_What the exercise asks:_
Check each line of the listing below for the string "CtxId", and copy the ones that have it.

_Given data:_
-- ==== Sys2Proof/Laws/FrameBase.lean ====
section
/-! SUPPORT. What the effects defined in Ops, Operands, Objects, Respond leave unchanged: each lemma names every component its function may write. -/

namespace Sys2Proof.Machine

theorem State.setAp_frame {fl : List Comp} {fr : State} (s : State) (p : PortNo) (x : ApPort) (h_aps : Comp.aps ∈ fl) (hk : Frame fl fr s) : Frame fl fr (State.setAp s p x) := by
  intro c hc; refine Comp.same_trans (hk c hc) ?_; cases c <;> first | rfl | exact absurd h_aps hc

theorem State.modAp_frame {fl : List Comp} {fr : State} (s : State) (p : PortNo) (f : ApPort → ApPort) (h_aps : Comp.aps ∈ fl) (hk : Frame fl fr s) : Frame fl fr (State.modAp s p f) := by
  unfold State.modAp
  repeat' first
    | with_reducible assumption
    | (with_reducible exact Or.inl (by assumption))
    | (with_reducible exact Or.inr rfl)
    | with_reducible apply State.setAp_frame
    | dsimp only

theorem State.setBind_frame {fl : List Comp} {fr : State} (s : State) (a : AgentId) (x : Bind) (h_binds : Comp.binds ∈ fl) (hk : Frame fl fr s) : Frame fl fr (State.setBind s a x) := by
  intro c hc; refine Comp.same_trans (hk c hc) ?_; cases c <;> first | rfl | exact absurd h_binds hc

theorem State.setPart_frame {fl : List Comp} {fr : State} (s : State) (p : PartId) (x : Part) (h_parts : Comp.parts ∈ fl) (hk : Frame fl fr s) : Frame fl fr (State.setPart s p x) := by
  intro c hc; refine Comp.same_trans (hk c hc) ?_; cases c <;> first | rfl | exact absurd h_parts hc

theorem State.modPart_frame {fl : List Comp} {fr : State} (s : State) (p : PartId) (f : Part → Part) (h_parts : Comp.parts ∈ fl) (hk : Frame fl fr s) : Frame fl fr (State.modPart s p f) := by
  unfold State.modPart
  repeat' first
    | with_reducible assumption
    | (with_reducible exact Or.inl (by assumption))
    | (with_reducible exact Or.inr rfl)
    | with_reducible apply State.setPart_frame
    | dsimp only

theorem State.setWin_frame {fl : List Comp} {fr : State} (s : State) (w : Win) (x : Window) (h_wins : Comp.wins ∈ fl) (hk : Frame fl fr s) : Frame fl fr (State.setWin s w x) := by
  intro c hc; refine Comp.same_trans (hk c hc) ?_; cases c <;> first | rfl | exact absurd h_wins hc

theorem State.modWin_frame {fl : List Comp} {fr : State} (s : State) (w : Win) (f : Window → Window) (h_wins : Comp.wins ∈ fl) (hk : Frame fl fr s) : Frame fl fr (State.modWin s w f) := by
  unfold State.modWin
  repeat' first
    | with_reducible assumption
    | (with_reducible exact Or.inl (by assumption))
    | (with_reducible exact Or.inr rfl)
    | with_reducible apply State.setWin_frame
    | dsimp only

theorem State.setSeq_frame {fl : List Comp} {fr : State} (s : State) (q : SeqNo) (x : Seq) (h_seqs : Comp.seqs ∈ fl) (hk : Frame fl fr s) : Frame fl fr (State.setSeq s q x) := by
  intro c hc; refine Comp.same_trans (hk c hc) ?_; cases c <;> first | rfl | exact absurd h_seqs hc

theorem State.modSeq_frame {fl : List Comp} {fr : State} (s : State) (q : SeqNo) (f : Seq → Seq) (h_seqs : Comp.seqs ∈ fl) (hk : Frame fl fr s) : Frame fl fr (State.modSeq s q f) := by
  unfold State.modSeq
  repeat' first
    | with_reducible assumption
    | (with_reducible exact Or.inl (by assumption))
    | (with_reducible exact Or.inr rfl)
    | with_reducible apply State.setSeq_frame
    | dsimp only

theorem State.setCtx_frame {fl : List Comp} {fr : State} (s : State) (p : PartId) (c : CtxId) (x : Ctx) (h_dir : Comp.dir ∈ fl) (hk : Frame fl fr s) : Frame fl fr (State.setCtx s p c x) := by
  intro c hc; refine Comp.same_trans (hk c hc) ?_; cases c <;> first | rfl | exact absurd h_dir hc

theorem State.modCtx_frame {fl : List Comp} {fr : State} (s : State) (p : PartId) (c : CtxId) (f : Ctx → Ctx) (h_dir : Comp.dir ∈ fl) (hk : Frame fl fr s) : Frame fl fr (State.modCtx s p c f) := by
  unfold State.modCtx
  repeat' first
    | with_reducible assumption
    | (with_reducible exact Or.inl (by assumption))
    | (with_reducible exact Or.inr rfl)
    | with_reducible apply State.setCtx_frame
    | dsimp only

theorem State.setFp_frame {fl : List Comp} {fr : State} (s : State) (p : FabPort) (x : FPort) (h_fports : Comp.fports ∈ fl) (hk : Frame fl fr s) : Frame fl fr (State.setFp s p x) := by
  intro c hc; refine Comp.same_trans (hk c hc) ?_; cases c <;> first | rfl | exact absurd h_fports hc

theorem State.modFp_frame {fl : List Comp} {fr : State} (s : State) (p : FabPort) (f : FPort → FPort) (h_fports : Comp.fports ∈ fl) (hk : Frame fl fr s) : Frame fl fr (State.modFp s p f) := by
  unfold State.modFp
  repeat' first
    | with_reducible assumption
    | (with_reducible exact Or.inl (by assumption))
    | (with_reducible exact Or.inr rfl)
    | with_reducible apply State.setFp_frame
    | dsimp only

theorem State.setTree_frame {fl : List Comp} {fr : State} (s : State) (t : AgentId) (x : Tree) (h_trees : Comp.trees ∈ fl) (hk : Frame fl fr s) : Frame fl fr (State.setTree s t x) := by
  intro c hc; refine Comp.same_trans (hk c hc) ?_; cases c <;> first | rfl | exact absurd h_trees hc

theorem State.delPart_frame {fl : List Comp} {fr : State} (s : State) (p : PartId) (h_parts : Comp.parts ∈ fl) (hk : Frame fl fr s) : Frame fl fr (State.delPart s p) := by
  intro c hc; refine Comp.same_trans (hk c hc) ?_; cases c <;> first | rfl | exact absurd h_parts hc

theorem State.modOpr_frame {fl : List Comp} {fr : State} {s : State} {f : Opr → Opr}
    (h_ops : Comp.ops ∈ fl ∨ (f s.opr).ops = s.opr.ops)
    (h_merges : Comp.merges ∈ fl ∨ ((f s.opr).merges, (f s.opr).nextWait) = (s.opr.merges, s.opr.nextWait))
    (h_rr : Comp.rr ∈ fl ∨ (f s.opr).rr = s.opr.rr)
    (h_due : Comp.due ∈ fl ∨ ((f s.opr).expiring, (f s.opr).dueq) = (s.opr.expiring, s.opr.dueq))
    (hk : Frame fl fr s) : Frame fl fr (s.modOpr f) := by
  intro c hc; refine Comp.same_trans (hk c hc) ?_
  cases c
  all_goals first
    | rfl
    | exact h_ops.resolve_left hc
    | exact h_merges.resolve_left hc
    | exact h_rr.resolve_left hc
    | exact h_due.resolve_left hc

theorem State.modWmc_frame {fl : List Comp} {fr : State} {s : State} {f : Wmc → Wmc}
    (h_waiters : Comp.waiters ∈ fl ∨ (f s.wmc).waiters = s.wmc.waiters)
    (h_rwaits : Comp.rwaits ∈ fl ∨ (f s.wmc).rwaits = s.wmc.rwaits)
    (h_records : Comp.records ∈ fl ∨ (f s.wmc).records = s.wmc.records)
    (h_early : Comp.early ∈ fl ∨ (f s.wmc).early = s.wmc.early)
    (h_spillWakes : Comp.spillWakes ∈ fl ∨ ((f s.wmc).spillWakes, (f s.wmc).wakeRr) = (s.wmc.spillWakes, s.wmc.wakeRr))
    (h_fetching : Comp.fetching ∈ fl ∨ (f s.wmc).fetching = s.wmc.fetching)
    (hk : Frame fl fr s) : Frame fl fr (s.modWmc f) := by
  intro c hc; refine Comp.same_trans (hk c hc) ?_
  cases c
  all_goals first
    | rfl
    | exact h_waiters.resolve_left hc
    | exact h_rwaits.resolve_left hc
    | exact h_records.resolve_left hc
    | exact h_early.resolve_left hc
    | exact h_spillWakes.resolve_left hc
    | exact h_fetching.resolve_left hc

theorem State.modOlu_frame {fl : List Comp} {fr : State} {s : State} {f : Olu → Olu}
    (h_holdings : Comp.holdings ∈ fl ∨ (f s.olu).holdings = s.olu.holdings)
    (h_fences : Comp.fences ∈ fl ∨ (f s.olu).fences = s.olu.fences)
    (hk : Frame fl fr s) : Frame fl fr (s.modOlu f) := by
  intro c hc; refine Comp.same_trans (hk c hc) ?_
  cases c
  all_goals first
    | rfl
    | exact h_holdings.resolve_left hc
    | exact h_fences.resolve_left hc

_Written solution:_
theorem State.setCtx_frame {fl : List Comp} {fr : State} (s : State) (p : PartId) (c : CtxId) (x : Ctx) (h_dir : Comp.dir ∈ fl) (hk : Frame fl fr s) : Frame fl fr (State.setCtx s p c x) := by
theorem State.modCtx_frame {fl : List Comp} {fr : State} (s : State) (p : PartId) (c : CtxId) (f : Ctx → Ctx) (h_dir : Comp.dir ∈ fl) (hk : Frame fl fr s) : Frame fl fr (State.modCtx s p c f) := by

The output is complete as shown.